0xff000000, 0xe00208e7, // li	r3, -, 0xff000000;

0x209e0007, 0xd16049e3, // fmuli	r3, r0, 1f	pm8c;
0x209e000f, 0xd15049e3, // fmuli	r3, r1, 1f	pm8b;
0x209e0017, 0xd14049e3, // fmuli	r3, r2, 1f	pm8a;

0x159e76c0, 0x50020ba7, // or	tlb_clr_all, r3, r3	usb;

0x159c1fc0, 0xd00209a7, // ori	host_int, 1, 1;
0x009e7000, 0x300009e7, // pe;
0x009e7000, 0x100009e7, // ;
0x009e7000, 0x100009e7, // ;

Running the demo:

The driver program can be found here.

There are three interrupts raised. The first is raised when the Tile-Binning is complete, with the Tile Lists flushed into the Tile Allocation Buffer. The second and third are raised because the Fragment Shader requested raising a host interrupt at the end of the program. The third is also raised because of another reason - when the Renderer has written out all the tiles into the Frame Buffer.
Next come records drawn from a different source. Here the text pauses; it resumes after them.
-- ==== Sys2Proof/Laws/PerInstr.lean ====
section
/-!
SUPPORT. PerInstr.lean: the shape of a well-formed command, one lemma per constructor: the records it carries have the sizes the spec gives them.
-/
namespace Sys2Proof.Laws.Shape

/-- The records of a fixed size that a command carries, each with the number of dwords its rule gives it: ring entries 8 (R610), time words 8 (R208),
headers of cue fabric messages 12 (R537). -/
def sized : Instr → List (List Word × Nat)
  | .timeWordReceive _ dws _ => [(dws, 8)]
  | .tableRead _ d | .tableFlush _ d | .snapshotRead _ d | .cueSubmit _ d _ | .deleteJob _ d | .setParam _ d | .loadSet _ d _ | .deleteStream _ d
  | .readJob _ d | .createJob _ d _ _ _ | .createStream _ d _ | .txDescriptor _ d _ | .tableWrite _ d _ | .tableInsert _ d _ | .tableDelete _ d _
  | .tableSearch _ d _ => [(d, 8)]
  | .presenceReceive _ hdr _ | .prepareReceive _ hdr _ | .readyReceive _ hdr _ | .armReceive _ hdr _ | .abortReceive _ hdr _
  | .resultReceive _ hdr _ => [(hdr, 12)]
  | .rxFrameDelivery descs => descs.map fun d => (d, 8)
  | _ => []

/-- In a well-formed command every such record has its size. -/
def Statement (i : Instr) : Prop := i.wellFormed = true → ∀ r ∈ sized i, r.1.length = r.2

/-- A command that carries no such record satisfies the statement. -/
theorem of_sized_nil (i : Instr) (h : sized i = []) : Statement i := by simp [Statement, h]
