-- ==== Sys2Proof/Tests/Slice0.lean ====
section
/-!
SUPPORT. Slice0.lean: the tests. Ill-formed commands that WellFormed refuses; single commands whose results the spec's worked examples and
register maps give; and for every statement with hypotheses, concrete states and operands that meet them, clause by clause.
-/
namespace Sys2Proof.Tests
open Sys2Proof Sys2Proof.Machine Sys2Proof.Claims

set_option Elab.async false

/-- Registers written one after another. -/
def wrs (s : State) (l : List (Nat × Word)) : State := l.foldl (fun t x => t.wr x.1 x.2) s

/-- Is there a register at `a`, with the property `q`? -/
def atReg (a : Nat) (q : Reg → Bool) : Bool := (regOf a).any q

/-- Does a write of `v` by the host at `a` pass every check of R89? -/
def ok (s : State) (a : Nat) (v : Word) : Bool := atReg a fun x => taken s .host 0xF a v x

/-- The state a command leaves has the property `q`. -/
def after (r : Result) (q : State → Bool) : Bool :=
  match r with
  | .next t => q t
  | _ => false

/-- The chip held in reset. -/
def held : State := { State.reset with held := true }
/-- The chip mode SERVICE. -/
def inService : State := State.reset.setFld (chpB + 0x040) 3 0 1
/-- A lock of the PWR block. -/
def pwrLocked : State := State.reset.setFlag (pwrB + 0x00C) 0 true
/-- The host holds a mode key. -/
def keyed : State := { State.reset with keys := [0] }
/-- Port 5's scheduler is ACTIVE. -/
def running : State := State.reset.setFlag (queSlot 5 + 4) 8 true
/-- The NVM holds a byte. -/
def nvmHolds (a : Nat) (v : Byte) : State := { State.reset with nvm := { bytes := [(a, v)] } }
/-- The host's pair of block PWR is open on the register at `a`. -/
def pairOn (a : Nat) : State := { State.reset with dw := [(0x90000, ⟨a, 1⟩)] }
/-- The same on PWR's own DW register. -/
def pairOpen : State := pairOn 0x90054
/-- A register of class WM, which no map has. -/
def maskedReg : Reg := ⟨⟨.chp, 0, 0⟩, 0x7FC, { off := 0x7FC, cls := .wm, flds := [rngF 3 0 0 8] }, 0, 0⟩
/-- Compare unit `c`'s target lies a second ahead. -/
def ahead (c : Nat) : State := State.reset.wr (sunB + 0x204 + 0x20 * c) 1
/-- The host owns channel `c`. -/
def owned (c : Nat) : State := State.reset.setFlag (gnsB + 0x2000 + 0x80 * c) 21 true
/-- Completion queue 0 is enabled. -/
def cqOn : State := State.reset.setFlag (cqCfg 0) 0 true
/-- The NVM window shows a page that software may write. -/
def nvmPage : State := State.reset.wr (nvmB + 0x048) 0x10
/-- In SERVICE, with a wake source that a departure from P3 can use. -/
def p3Allowed : State := inService.wr (irqB + 0x280) 0x800001C0
/-- In SERVICE, the APLL locked and the clocks out of bypass. -/
def clocked : State := wrs State.reset [(clkB + 0x040, 0x401), (chpB + 0x040, 1)]
/-- A hundred seconds on. -/
def later (s : State) : State := { s with elapsed := 100 * tuPerSec }
/-- Slot `n` is enabled with TYPE `ty`, source `src` and rank 1 for DPLL0; with activity or without. -/
def slotOn (n ty src : Nat) (act : Bool) : State :=
  wrs clocked [(refCfg n, w32 (1 + ty * 2 ^ 16 + 2 ^ 8 + src * 2 ^ 24)), (refStatus n, if act then 8 else 0)]
/-- Port `p` is enabled in mode `md` at RATE 5; a trunk's state is `st`. -/
def portOn (p md st : Nat) : State := wrs clocked [(macB p + 0x040, w32 (0x05000001 + md * 2 ^ 16)), (trkState p, w32 (0x00050000 + st))]
/-- A DPLL in MODE `md` and STATE `st`. -/
def dpllIn (d md st : Nat) : State := wrs clocked [(dpllCfg d, w32 md), (dpllState d, w32 st)]
/-- A time word of domain `dom` for a port in no rate, with its check word. -/
def timeWordOf0 (dom : Nat) : List Word :=
  let w : List Word := [0x10000000, w32 (16 * dom), 0, 0, 0, 0, 0, 0]
  w.set 6 (w32 (twCheck w))
/-- The word of the present second `x` for domain 0 as the last one sent. -/
def wordSent (s : State) : State := setTrkTime s 3 0 { sent := [(0, 0, 0)] }
/-- A frame of 64 bytes from DA through FCS, of EtherType `ety`, for station 2 from station 4. -/
def frame64 (ety : Nat) : List Byte :=
  let b : List Byte := [2, 0, 0, 0, 0, 2, 2, 0, 0, 0, 0, 4, BitVec.ofNat 8 (ety / 256), BitVec.ofNat 8 ety] ++ List.replicate 46 0
  b ++ fcsOf b
/-- A copy of that frame for port `p`. -/
def copyTo (p : Nat) : Copy := { f := { id := 0, bytes := frame64 0x88B5, ing := 1, cls := 3 }, port := p }
/-- Port `p` is up with a frame in its queue of class 3. -/
def queued (p : Nat) : State :=
  { wrs (portOn p 0 0) [(macB p + 0x044, 1)] with sw := { queues := [(8 * p + 3, [copyTo p])] } }
/-- A frame waits in a parse FIFO toward Pavilion `e`. -/
def crossing (e : Nat) : State :=
  { clocked with sw := { fifos := [(fifoKey 5 e 1, [{ f := (copyTo 5).f, ports := [16 * e] }])] } }
/-- The trunk ports listed are UP and fit to be the upstream port. -/
def mayFollow (l : List Nat) : State :=
  forEach l clocked fun p t => setTrkTime (wrs t [(macB p + 0x040, 0x05010001), (trkState p, 7), (trkCfg p, 1)]) p 0 { lastAt := some 0 }
/-- Queue 3 of port 136 moves to the Orangery, and has. -/
def moving : State := State.reset.setFlag (queAdm 136 3 + 0x0C) 31 true
/-- The L2 table holds the address 2 of VID 1 in the overflow store. -/
def withEntry : State := { State.reset with tbl := { l2 := [(ovfBase false, [w32 2, 0x00010000, 0, 0])] } }
/-- The host port is up; ring `n` is enabled with TYPE `ty` and one descriptor waits on it. -/
def ringOf (n ty : Nat) : State :=
  wrs clocked [(hifB + 0x040, 0xC0040000), (ringCfg n, w32 (0x61 + 2 * ty)), (ringCfg n + 0x0C, 0x00010000)]
/-- A table-DMA descriptor of OP `op` on table `t`: index 0, COUNT `c`, LEN `len`. -/
def tableDesc (op t c len : Nat) : List Word := [0, 0, w32 (op * 2 ^ 24 + t * 2 ^ 22), w32 c, 0, w32 len, 0, 0]
/-- A snapshot descriptor: slot 1, LEN `len` from offset `o`. -/
def snapDesc (o len : Nat) : List Word := [0, 0, 0x80000001, w32 o, 0, w32 len, 0, 0]
/-- An L2 entry of VID 1 that is VALID. -/
def goodEntry : List Word := [w32 2, 0x80010000, 0x00000003, 0]
/-- A cue of kind `k` (0 local, 1 fabric) in slot 0, STAGED, at T `t`. -/
def staged (k t : Nat) : State :=
  { clocked.wr (slotReg 0) 0x00200000 with cue := { cues := [(0, { image := [w32 (k * 2 ^ 26 + 7 * 2 ^ 16)], t := t })] } }
/-- An input stream of tap 1 with group 7, a DMX input and a DMX output. -/
def audioIn : Stream := { skind := 1, rate := 0, enc := 0, grp := 7, ch := 1, ptime := 0, linkOfs := 0, tapBase := 1, rtpOfs := 0, tpl := [], cls := 0 }
/-- A meter job on cell 0 that reads tap 1. -/
def meterJob : Job :=
  { kind := 5, rate := 0, blog := 3, ins := [1], outs := [], arg0 := 1, arg1 := 0, hint := 0xFF, near := 0, cell := 0, started := true }
/-- A compute descriptor of OP `op` for handle `h` with dwords 3 to 5. -/
def computeDesc (op h d3 d4 d5 : Nat) : List Word := [0, 0, w32 (op * 2 ^ 28 + h), w32 d3, w32 d4, w32 d5, 0, 0]
/-- The record of a meter job with handle 9 on tap 1. -/
def meterRec : List Word := [0x05130009, 0x00010000, 0x00FF0000, 1, 0] ++ List.replicate 11 0 ++ [1]
/-- The compute ring waits; the audio stream and the jobs listed are there. -/
def computing (jobs : List (Nat × Job)) : State :=
  { ringOf 2 5 with plc := { jobs := jobs, streams := [(1, audioIn)] } }
/-- A configuration image with no entry in slot 0. -/
def withImage : State :=
  let h : List Byte := [0, 0, 0, 1, 0, 0, 0, 0, 0, 0, 0, 0]
  { State.reset with
    nvm := { bytes := (0x80003, 1) :: (List.range 4).map fun i => (0x8000C + i, BitVec.ofNat 8 (crc32 h / 256 ^ i)) }
    pwr := { firmware := true } }
/-- A Lodge that runs on feed A with both feeds in range. -/
def feedsOk : State := wrs State.reset [(pwrB + 0x040, 0x00030000)]
/-- The record of the input stream with handle 2 on tap 3. -/
def streamRec : List Word := [0x11000002, 0x00080100, 0x00000003] ++ List.replicate 13 0
/-- A frame of group 7: a bare one, or with IPv4 and UDP behind its `n` bytes of addresses. -/
def packet (n : Nat) : Frame :=
  { id := 1, bytes := if n = 0 then frame64 0x88B5 else
      [1, 0, 0x5E, 0, 0, 7, 2, 0, 0, 0, 0, 4, 8, 0, 0x45, 0, 0, 32, 0, 0, 0, 0, 1, 17, 0, 0, 10, 0, 0, 1, 239, 0, 0, 7, 0x15, 0xC0, 0x15, 0xC0, 0, 12, 0, 0, 1, 2, 3, 4] ++
        List.replicate 18 0, ing := 1, cls := 0, grp := some 7 }
/-- It has been delivered to Pavilion 7, where an audio stream and a DMX stream with its jobs wait for group 7. -/
def delivered (n : Nat) : State :=
  { clocked with
    sw := { inbox := [(7, [packet n])] }
    plc := { streams := [(1, audioIn), (2, { audioIn with skind := 3 })],
             jobs := [(9, { meterJob with kind := 6, ins := [2], cell := 112 }), (10, { meterJob with kind := 7, ins := [2], cell := 113 })] } }
/-- A transmit descriptor of LEN `n` with dword 3. -/
def txDesc (n : Nat) (d3 : Word) : List Word := [0, 0, w32 (n * 2 ^ 16), d3, 0, 0, 0, 0]
/-- A change of power state in progress. -/
def changing (c : Change) : State := { State.reset with pwr := { change := c } }
/-- Sources 0 and 511 pend unmasked for vector 0, source 0 at PRIO 2 and source 511 at PRIO 1. -/
def sources : State :=
  wrs State.reset [(irqB + 0x100, 1), (irqB + 0x100 + 8 * 15, 0x80000000), (irqB + 0x180, 0), (irqB + 0x180 + 8 * 15, 0), (tgtReg 0, 0x00020000), (tgtReg 511, 0x00010000)]
/-- Is the register file in canonical form? -/
def canon (s : State) : Bool := AMap.wf s.regs && s.regs.all fun e => e.2 != resetOf e.1
/-- Port `p` is a trunk port that is UP, and one exchange has measured a path delay of 0. -/
def measured (p : Nat) : State := setTrkTime (portOn p 1 7) p 0 { delays := [0] }
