-- ==== Sys2Proof/Machine/Tab.lean ====
section
/-! DEFINITION. Sparse tables: a list of (index, entry) pairs in one canonical form, indices strictly rising and no
entry equal to the table's default, so that equal tables are equal data. -/

namespace Sys2Proof.Machine

/-- A sparse table keyed by Nat. -/
abbrev Tab (α : Type) := List (Nat × α)

/-- The entry at `k`, if one is listed. -/
def Tab.find? {α : Type} : Tab α → Nat → Option α
  | [], _ => none
  | (i, a) :: t, k => if i = k then some a else Tab.find? t k

/-- The entry at `k`, the default `d` where none is listed. -/
def Tab.get {α : Type} (d : α) (t : Tab α) (k : Nat) : α := (Tab.find? t k).getD d

/-- The table without an entry at `k`. -/
def Tab.erase {α : Type} : Tab α → Nat → Tab α
  | [], _ => []
  | (i, a) :: t, k => if i = k then Tab.erase t k else (i, a) :: Tab.erase t k

/-- Insert an entry before the first one of a higher index. -/
def Tab.insert {α : Type} : Tab α → Nat → α → Tab α
  | [], k, v => [(k, v)]
  | (i, a) :: t, k, v => if i < k then (i, a) :: Tab.insert t k v else (k, v) :: (i, a) :: t

/-- The table with the entry `v` at `k`. -/
def Tab.put {α : Type} (t : Tab α) (k : Nat) (v : α) : Tab α := Tab.insert (Tab.erase t k) k v

/-- The table whose entry at `k` is `v`, in canonical form: an entry equal to the default is not listed. -/
def Tab.set {α : Type} [DecidableEq α] (d : α) (t : Tab α) (k : Nat) (v : α) : Tab α :=
  if v = d then Tab.erase t k else Tab.put t k v

/-- Canonical form, as a Bool: indices strictly rising and no default entry. -/
def Tab.wfFrom {α : Type} [DecidableEq α] (d : α) : Nat → Tab α → Bool
  | _, [] => true
  | lo, (i, a) :: t => decide (lo ≤ i) && decide (a ≠ d) && Tab.wfFrom d (i + 1) t

/-- Canonical form. -/
def Tab.wf {α : Type} [DecidableEq α] (d : α) (t : Tab α) : Bool := Tab.wfFrom d 0 t

end Sys2Proof.Machine
end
The two interrupts - Binning Complete and Rendering Complete - have been enabled within the V3D_INTENA register.

The V3D_DBQITC print shows the QPUs which were tasked with running the Fragment Shader.

v3dirqh: errstat 1000, intctl 6, dbqitc 0
v3dirqh: errstat 1000, intctl 0, dbqitc ffe
v3dirqh: errstat 1000, intctl 1, dbqitc 1
d50: err 0

The Frame Buffer image is here. Notice the jagged appearance of the two sides of the triangle. A later demo attempts to reduce these aliasing artifacts by enabling MSAA 4x.